To help meet those needs and improve the performance of next-generation electric pickups, Ford is building BlueOval City, an EV and battery manufacturing center in Tennessee, and BlueOval SK, a battery park in Kentucky with two production plants. The three facilities will produce 43 GWh of capacity each when they come online in 2025, and the total investment is more than $11 billion, with $7 billion coming directly from Ford.

 

In addition to their battery capacity output, the facilities are focused on sustainability in their construction and operation, with goals of carbon neutrality and zero waste to landfill. They will be largely powered by renewable energy, part of the company’s investment in renewables that includes an agreement to purchase enough renewable energy to meet all its energy needs for its vehicle manufacturing in Michigan.

 

“A goal isn’t really anything unless there’s a plan,” Ford President and CEO Jim Farley said in the announcement of the renewable energy agreement. “Today is an example of what it looks like to get off our butts, do something about it, and take action.”

 

In addition to Ford, several other major auto manufacturers have announced their own battery facility projects: GM in Ohio and Tennessee, Toyota in North Carolina, and Volkswagen in Tennessee. In addition, manufacturers such as LG Energy Solution, Stellantis, and SK Battery America have announced projects either in conjunction with manufacturers or as stand-alone plants that will supply automotive batteries.

A number of manufacturers—automotive and non-automotive—are currently building or have announced projects for new battery plants to help meet consumer demand.

Charging infrastructure

 

Batteries are a critical component of the EV transformation, but charging infrastructure is needed as well.
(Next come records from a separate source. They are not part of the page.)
-- ==== Sys2Proof/Machine/Shift.lean ====
section
/-! DEFINITION. bit_shifter: SHL, SHR and SHRZ (spec/44_shift.md). -/

namespace Sys2Proof.Machine

/-- The directions of R140: left, sign-extending right, fill-zero right. -/
inductive ShiftDir where
  | left
  | right
  | zero
deriving DecidableEq, Repr

/-- The direction and amount of a count (R140): redirect to the mirror for a negative count, then take the
count modulo W. The two directions are the command's own and its mirror. -/
def resolveCount (own mirror : ShiftDir) (W : Nat) (c : Int) : ShiftDir × Nat :=
  if 0 ≤ c then (own, (c % (W : Int)).toNat) else (mirror, ((-c) % (W : Int)).toNat)

/-- Bit i of a word, moved to bit j. -/
def moveBit (x : Word) (i j : Nat) : Word := BitVec.ofNat 64 ((x.getLsbD i).toNat * 2 ^ j)

/-- The single-bit left shift of two words (R141). -/
def shl1 (x : Value) : Value := joinWords ((x.hi <<< 1) ||| moveBit x.lo 63 0) (x.lo <<< 1)

/-- The single-bit arithmetic right shift of two words (R141). -/
def sar1 (x : Value) : Value :=
  joinWords ((x.hi >>> 1) ||| moveBit x.hi 63 63) ((x.lo >>> 1) ||| moveBit x.hi 0 63)

/-- The single-bit fill-zero right shift of two words (R141). -/
def shr1z (x : Value) : Value := joinWords (x.hi >>> 1) ((x.lo >>> 1) ||| moveBit x.hi 0 63)

/-- One single-bit step in a direction at W = 128 (R142): right is fill-zero when S = 0. -/
def shiftStep (signed : Bool) : ShiftDir → Value → Value
  | .left  => shl1
  | .right => if signed then sar1 else shr1z
  | .zero  => shr1z

/-- A shift by k at W = 128: the single-bit step of its direction, k times (R142). -/
def shiftWide (signed : Bool) (dir : ShiftDir) (k : Nat) (x : Value) : Value := (shiftStep signed dir)^[k] x

/-- A shift by k by the formulas of R143, normative at W ≤ 64. -/
def shiftFormula (ty : Ty) (dir : ShiftDir) (k : Nat) (x : Value) : Value :=
  match dir with
  | .left  => canon ty (opnd ty x * twoPow k)
  | .right =>
    if ty.signed then canon ty (opnd ty x / twoPow k)
    else canon ty (pattern ty.width (x.toNat : Int) / twoPow k)
  | .zero  => canon ty (pattern ty.width (x.toNat : Int) / twoPow k)

/-- shift(dir, k, x) at a type (R142 at W = 128, R143 otherwise). -/
def shiftValue (ty : Ty) (d : ShiftDir × Nat) (x : Value) : Value :=
  if ty.width = 128 then shiftWide ty.signed d.1 d.2 x else shiftFormula ty d.1 d.2 x

/-- SHL (R144): left, its mirror the sign-extending right shift. -/
def execShl (ty : Ty) (rd ra rb : Reg) (s : State) : Host.Outcome State Fault Refusal :=
  .next (s.writeV rd (shiftValue ty (resolveCount .left .right ty.width (shiftCount (s.readV rb))) (s.readV ra)))

/-- SHR (R145): right, its mirror the left shift. -/
def execShr (ty : Ty) (rd ra rb : Reg) (s : State) : Host.Outcome State Fault Refusal :=
  .next (s.writeV rd (shiftValue ty (resolveCount .right .left ty.width (shiftCount (s.readV rb))) (s.readV ra)))

/-- SHRZ (R146): fill-zero right, its mirror the left shift. -/
def execShrz (ty : Ty) (rd ra rb : Reg) (s : State) : Host.Outcome State Fault Refusal :=
  .next (s.writeV rd (shiftValue ty (resolveCount .zero .left ty.width (shiftCount (s.readV rb))) (s.readV ra)))

end Sys2Proof.Machine
end

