/-! ## Frames and faults of the commands -/

/-- What a command leaves unchanged when it gives a next state: every register but its RD (STF: every
register); C but for ADD and SUB; F, FCODE and FCMD but for a fault of LDF or STF; every word of M but for
STF; the port and the reply always (R21, R25, R44). -/
def Obligations.CommandFrame : Prop :=
  ∀ (i : Instr) (s t : State), exec i s = .next t →
    (∀ r, i.op = 3 ∨ r ≠ i.regFields.1 → t.readV r = s.readV r) ∧
    (i.op ≠ 4 → i.op ≠ 5 → t.status.c = s.status.c) ∧
    (i.op ≠ 2 → i.op ≠ 3 →
      t.status.f = s.status.f ∧ t.status.fcode = s.status.fcode ∧ t.fcmd = s.fcmd) ∧
    (i.op ≠ 3 → ∀ j, t.mem.read j = s.mem.read j) ∧ t.mem.nwords = s.mem.nwords ∧
    t.port = s.port ∧ t.reply = s.reply

/-- The words STF stores to are word i and, when the field straddles, word i + 1; every other word of M reads
as before, whether the command faults or not (R44, R94). -/
def Obligations.StfWordFrame : Prop :=
  ∀ (ty : Ty) (rs ra rb : Reg) (s t : State), exec (.stf ty rs ra rb) s = .next t →
    ∀ j, j ≠ wordIndex (s.readV ra) →
      (bitOffset (s.readV rb) + ty.width ≤ 64 ∨ j ≠ wordIndex (s.readV ra) + 1) →
      t.mem.read j = s.mem.read j

/-- The checks of LDF and STF (R90, R162): an offset above 63 is BAD_OFFSET, a field outside M is BAD_INDEX,
with unbounded i + 1; the fault writes F, FCODE and FCMD and nothing else. -/
def Obligations.CodecFaults : Prop :=
  ∀ (ty : Ty) (rd ra rb : Reg) (s : State) (i : Instr),
    i = .ldf ty rd ra rb ∨ i = .stf ty rd ra rb →
    let idx := (s.readV ra).toNat % 2 ^ 64
    let off := (s.readV rb).toNat % 2 ^ 64
    (63 < off →
      exec i s = .next { s with status := { c := s.status.c, f := true, fcode := 4 }, fcmd := encode i }) ∧
    (off ≤ 63 → (s.mem.nwords ≤ idx ∨ (64 < off + ty.width ∧ s.mem.nwords ≤ idx + 1)) →
      exec i s = .next { s with status := { c := s.status.c, f := true, fcode := 5 }, fcmd := encode i })

/-- R164: a command that faults writes no value register, no word of M and not STATUS.C; its only effects are
those of R163, and FCMD is the issued word itself. -/
def Obligations.FaultsArePrecise : Prop :=
  ∀ (s t : State) (c : CmdWord) (rest : List HostTxn),
    s.port = .issue c :: rest → s.status.f = false → step s = .next t → t.status.f = true →
    ∃ code : FaultCode,
      t = { s with port := rest, reply := some .accepted, fcmd := c,
                   status := { c := s.status.c, f := true, fcode := code.num } }

/-- A command faults exactly when one of the five conditions of R162 holds for its word and the state, and the
lowest code among those that hold is the one reported (R165). -/
def Obligations.LowestFaultCodeWins : Prop :=
  ∀ (s : State) (c : CmdWord) (rest : List HostTxn), s.port = .issue c :: rest → s.status.f = false →
    let op := (c.extractLsb' 28 4).toNat
    let W := (c.extractLsb' 20 7).toNat + 1
    let idx := (s.readV (Fin.ofNat 16 (c.extractLsb' 12 4).toNat)).toNat % 2 ^ 64
    let off := (s.readV (Fin.ofNat 16 (c.extractLsb' 8 4).toNat)).toNat % 2 ^ 64
    let codec := op = 2 ∨ op = 3
    let illegalOpcode := op = 0 ∨ 10 ≤ op
    let reservedField := (c.extractLsb' 0 8).toNat ≠ 0 ∨ (op = 1 ∧ (c.extractLsb' 8 4).toNat ≠ 0)
    let illegalWidth := 64 < W ∧ (codec ∨ W ≠ 128)
    let badOffset := codec ∧ 63 < off
    let badIndex := codec ∧ (s.mem.nwords ≤ idx ∨ (64 < off + W ∧ s.mem.nwords ≤ idx + 1))
    ∃ t, step s = .next t ∧
      (t.status.f = true ↔ illegalOpcode ∨ reservedField ∨ illegalWidth ∨ badOffset ∨ badIndex) ∧
      (illegalOpcode → t.status.fcode = 1) ∧
      (¬illegalOpcode → reservedField → t.status.fcode = 2) ∧
      (¬illegalOpcode → ¬reservedField → illegalWidth → t.status.fcode = 3) ∧
      (¬illegalOpcode → ¬reservedField → ¬illegalWidth → badOffset → t.status.fcode = 4) ∧
      (¬illegalOpcode → ¬reservedField → ¬illegalWidth → ¬badOffset → badIndex → t.status.fcode = 5)
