/-- One word for each clause of DecodeChecksInOrder, at the edges of the ranges: OP 0 and 10; Z and NORM's RB;
WM1 64, 126 and, for LDF, 127; WM1 63 and 127. -/
theorem wit_DecodeChecksInOrder :
    (BitVec.extractLsb' 28 4 (0x00000000 : CmdWord)).toNat = 0 ∧
    (BitVec.extractLsb' 28 4 (0xA0000000 : CmdWord)).toNat = 10 ∧
    (BitVec.extractLsb' 0 8 (0x4FF31201 : CmdWord)).toNat = 1 ∧
    (BitVec.extractLsb' 8 4 (0x1FF12300 : CmdWord)).toNat = 3 ∧
    (BitVec.extractLsb' 20 7 (0x4C031200 : CmdWord)).toNat = 64 ∧
    (BitVec.extractLsb' 20 7 (0x57E31200 : CmdWord)).toNat = 126 ∧
    (BitVec.extractLsb' 20 7 (0x2FF42300 : CmdWord)).toNat = 127 ∧
    (BitVec.extractLsb' 20 7 (0x9BF21300 : CmdWord)).toNat = 63 ∧
    (BitVec.extractLsb' 20 7 (0x1FF12000 : CmdWord)).toNat = 127 := by decide

theorem wit_PseudoInstructions : Ty.legalValue ⟨true, 12⟩ = true ∧ (st [(2, 1)] []).readV 2 = 1 ∧
    (∀ W ∈ [1, 64, 128], 1 ≤ W ∧ (W ≤ 64 ∨ W = 128)) := by decide

theorem wit_StepRunsDecodedCommand :
    (State.reset.issueNext 0x4FF31200).port = .issue 0x4FF31200 :: [] ∧
    (State.reset.issueNext 0x4FF31200).status.f = false ∧
    decode 0x4FF31200 = .ok (.add ⟨true, 128⟩ 3 1 2) := by decide

theorem wit_UndecodableWordTakesFault :
    (State.reset.issueNext 0x4C031200).port = .issue 0x4C031200 :: [] ∧
    (State.reset.issueNext 0x4C031200).status.f = false ∧ decode 0x4C031200 = .error .illegalWidth := by decide

theorem wit_HaltedUnitRejectsIssue : halted.status.f = true ∧ 3 < halted.mem.nwords ∧
    ∀ x ∈ [HostTxn.issue 0x4FF31200, .rdv 15, .wrv 0 1, .rdm 3, .wrm 3 9, .rdstatus, .rdfcmd],
      { halted with port := [x] }.port = x :: [] ∧ { halted with port := [x] }.status.f = true := by decide

theorem wit_HostTransactionEffects : 3 < (st [] []).mem.nwords ∧
    ∀ x ∈ [HostTxn.rdv 15, .wrv 0 1, .rdm 3, .wrm 3 9, .rdstatus, .rdfcmd, .clear, .reset],
      { st [] [] with port := [x] }.port = x :: [] := by decide

theorem wit_HostIndexOutOfRangeRefused : (st [] []).mem.nwords ≤ 4 ∧
    { st [] [] with port := [.rdm 4] }.port = .rdm 4 :: [] ∧
    { st [] [] with port := [.wrm 4 9] }.port = .wrm 4 9 :: [] := by decide

theorem wit_IdleStepHoldsState : State.reset.port = [] := by decide

theorem wit_ClearThenIssueExecutes :
    { halted with port := [.clear, .issue 0x48B43200] }.port = .clear :: .issue 0x48B43200 :: [] := by decide

theorem wit_ResetValues : { halted with port := [.reset] }.port = .reset :: [] := by decide

/-- Both invariants hold of a halted state too, and it takes a step. -/
theorem wit_StepKeepsInvariant : halted.Inv ∧ halted.FaultRecord ∧ ∃ t, step halted = .next t :=
  ⟨⟨by decide, by decide⟩, Or.inl ⟨.illegalOpcode, by decide, by decide⟩, _, rfl⟩

theorem wit_StepKeepsFaultRecord : State.reset.FaultRecord ∧
    ∃ t, step (State.reset.issueNext 0x28B42300) = .next t :=
  ⟨⟨by decide, by decide⟩, _, rfl⟩

/-- For each clause of WhoChangesWhat, a step in which the thing named does change. -/
theorem wit_WhoChangesWhat :
    outC (step ((st [(1, 0xFFFFFFFFFFFFFFFF), (2, 1)] []).issueNext 0x4FF31200)) = some true ∧
    outFault (step { halted with port := [.clear] }) = some (0, 0) ∧
    outFault (step (State.reset.issueNext 0xA0000000)) = some (0x12, 0xA0000000) ∧
    outWords 0 1 (step ((st [(1, 1)] [0, 0]).issueNext 0x38B12300)) = some (1, 0) ∧
    outReg 3 (step { State.reset with port := [.wrv 3 7] }) = some 7 := by decide

/-- A command that faults and one that does not, for the frame of STF and of all commands. -/
theorem wit_CommandFrame :
    (∃ t, exec (.stf ⟨true, 12⟩ 1 2 3) (st [(3, 60)] [0, 0]) = .next t) ∧
    (∃ t, exec (.add ⟨true, 12⟩ 1 2 3) (st [] []) = .next t) := ⟨⟨_, rfl⟩, ⟨_, rfl⟩⟩

/-- Word 2 is neither word of a straddling field at word 0; word 1 is outside one that does not straddle. -/
theorem wit_StfWordFrame :
    (∃ t, exec (.stf ⟨true, 12⟩ 1 2 3) (st [(3, 60)] [0, 0]) = .next t) ∧
    2 ≠ wordIndex ((st [(3, 60)] [0, 0]).readV 2) ∧ 2 ≠ wordIndex ((st [(3, 60)] [0, 0]).readV 2) + 1 ∧
    bitOffset ((st [(3, 52)] [0, 0]).readV 3) + 12 ≤ 64 := ⟨⟨_, rfl⟩, by decide, by decide, by decide⟩

/-- Offset 64; index 4 of 4; index 3 with a straddle at offset 53; each with NWORDS = 4. -/
theorem wit_CodecFaults :
    63 < ((st [(3, 64)] []).readV 3).toNat % 2 ^ 64 ∧
    (((st [(2, 4)] []).readV 3).toNat % 2 ^ 64 ≤ 63 ∧
      (st [(2, 4)] []).mem.nwords ≤ ((st [(2, 4)] []).readV 2).toNat % 2 ^ 64) ∧
    (((st [(2, 3), (3, 53)] []).readV 3).toNat % 2 ^ 64 ≤ 63 ∧
      64 < ((st [(2, 3), (3, 53)] []).readV 3).toNat % 2 ^ 64 + 12 ∧
      (st [(2, 3), (3, 53)] []).mem.nwords ≤ ((st [(2, 3), (3, 53)] []).readV 2).toNat % 2 ^ 64 + 1) := by decide

theorem wit_FaultsArePrecise :
    (State.reset.issueNext 0xA0000000).port = .issue 0xA0000000 :: [] ∧
    (State.reset.issueNext 0xA0000000).status.f = false ∧
    ∃ t, step (State.reset.issueNext 0xA0000000) = .next t ∧ t.status.f = true :=
  ⟨by decide, by decide, _, rfl, rfl⟩

/-- For each of the five codes a word and a state that raise it (rows E2, E4, E7 and F20, F19). -/
theorem wit_LowestFaultCodeWins :
    outFault (step ((st [] []).issueNext 0xA0000000)) = some (0x12, 0xA0000000) ∧
    outFault (step ((st [] []).issueNext 0x4FF31201)) = some (0x22, 0x4FF31201) ∧
    outFault (step ((st [] []).issueNext 0x4C031200)) = some (0x32, 0x4C031200) ∧
    outFault (step ((st [(3, 64)] []).issueNext 0x28B42300)) = some (0x42, 0x28B42300) ∧
    outFault (step ((st [(2, 4)] []).issueNext 0x28B42300)) = some (0x52, 0x28B42300) := by decide

/-- Two different registers that agree below the operand bits, for a value at 12 bits, a count at 32 and an
index or offset at 64. -/
theorem wit_OnlyOperandBitsMatter :
    let s := st [(1, 0x7FF), (2, 1)] []
    let t := st [(1, 0xF7FF), (2, 0x20000000000000001)] []
    Ty.legalValue ⟨true, 12⟩ = true ∧ Ty.legalField ⟨true, 12⟩ = true ∧ s.readV 1 ≠ t.readV 1 ∧
    s.readV 2 ≠ t.readV 2 ∧ s.mem = t.mem ∧ s.status = t.status ∧ s.readV 3 = t.readV 3 ∧
    (s.readV 1).toNat % 2 ^ 12 = (t.readV 1).toNat % 2 ^ 12 ∧
    (s.readV 2).toNat % 2 ^ 12 = (t.readV 2).toNat % 2 ^ 12 ∧
    (s.readV 2).toNat % 2 ^ 32 = (t.readV 2).toNat % 2 ^ 32 ∧
    (s.readV 2).toNat % 2 ^ 64 = (t.readV 2).toNat % 2 ^ 64 := by decide

/-- The premises about the next states of OnlyOperandBitsMatter: each of the commands gives one. -/
theorem wit_OnlyOperandBitsMatter_next : ∀ i ∈ [Instr.norm ⟨true, 12⟩ 3 1, .add ⟨true, 12⟩ 3 1 2,
    .sub ⟨true, 12⟩ 3 1 2, .cmp ⟨true, 12⟩ 3 1 2, .shl ⟨true, 12⟩ 3 1 2, .shr ⟨true, 12⟩ 3 1 2,
    .shrz ⟨true, 12⟩ 3 1 2, .ldf ⟨true, 12⟩ 3 2 2, .stf ⟨true, 12⟩ 1 2 2],
      (outC (exec i (st [(1, 0x7FF), (2, 1)] [0, 0]))).isSome = true := by decide

theorem wit_HaltedRunChangesNothing : halted.halted := rfl

theorem wit_RunEndsAtFirstFault : ∃ s1 s2 : State, runProgram [0x48B31200] (st [] []) = .next s1 ∧
    hIssue 0xA0000000 s1 = .next s2 ∧ s2.halted := ⟨_, _, rfl, rfl, rfl⟩

theorem wit_RunIsStepsOfTheMachine :
    { st [] [] with port := [.issue 0x48B31200, .rdstatus] }.port = [0x48B31200].map HostTxn.issue ++ [.rdstatus] := by
  decide

/-- The premise of the results of NORM, ADD, SUB, CMP and the shifts, and of the laws of the types, at each
edge of the legal widths. -/
theorem wit_legalValue : Ty.legalValue ⟨true, 1⟩ = true ∧ Ty.legalValue ⟨false, 64⟩ = true ∧
    Ty.legalValue ⟨true, 128⟩ = true := by decide

/-- The premises of LdfReadsStreamBits, StfWritesStreamBits and StfThenLdfRoundTrip, for a straddling field at
the last two words and for a field that ends M. -/
theorem wit_field_in_memory :
    Ty.legalField ⟨true, 64⟩ = true ∧
    (((st [(2, 2), (3, 63)] []).readV 3).toNat % 2 ^ 64 ≤ 63 ∧
      ((st [(2, 2), (3, 63)] []).readV 2).toNat % 2 ^ 64 + 1 < (st [(2, 2), (3, 63)] []).mem.nwords) ∧
    (((st [(2, 3)] []).readV 3).toNat % 2 ^ 64 + 64 ≤ 64 ∧
      ((st [(2, 3)] []).readV 2).toNat % 2 ^ 64 < (st [(2, 3)] []).mem.nwords) := by decide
While gas stations abound throughout the country, charging stations—while rapidly becoming more common—are still harder to find.

 

In an interview with the Washington Post, Jeff King, head of climate, energy, and air programs at the Metropolitan Washington Council of Governments, pointed out that consumers have been waiting for EVs to offer sufficient range to meet their needs before fully embracing the technology.

 

“A couple of years ago, it made sense that consumers didn’t want to get into the EV business because the cars could only go 80 miles,” said King. “And it took essentially a day to recharge them. Things are different now. Some of these cars can go 300 or 400 miles. There are high-capacity charging systems that can charge your car in nearly 10 minutes. So, it’s getting to the point of being just like filling up the gas tank.”

 

Companies such as Tesla and Ford are investing in the creation of an EV charging network as expansive as gas stations are for ICE vehicles. Tesla has more than 45,000 Superchargers in its network, which can add up to 200 miles of range in 15 minutes. Ford’s BlueOval charging network is even larger, with more than 75,000 chargers available. And, of course, consumers can install their own chargers at home, allowing for overnight charging to ensure daily driving demands are met.

 

Investments in a robust charging network and improved battery capacity and technology development prove one thing: EVs are here to stay, and the market for them will only continue to grow. As vehicles such as the F-150 Lightning become more mainstream, there will be options available for all consumer needs, ranging from daily driving to hauling and towing. The amount of money and engineering expertise being invested in electric vehicles makes their future nearly limitless and all but guarantees that the automotive market of 2035 will look entirely different from that of a few years ago and even today.

"Investments in a robust charging network and improved battery capacity and technology development prove one thing: EVs are here to stay, and the market for them will only continue to grow."

    Some opinions expressed in this article may be those of a contributing author and not necessarily Gray.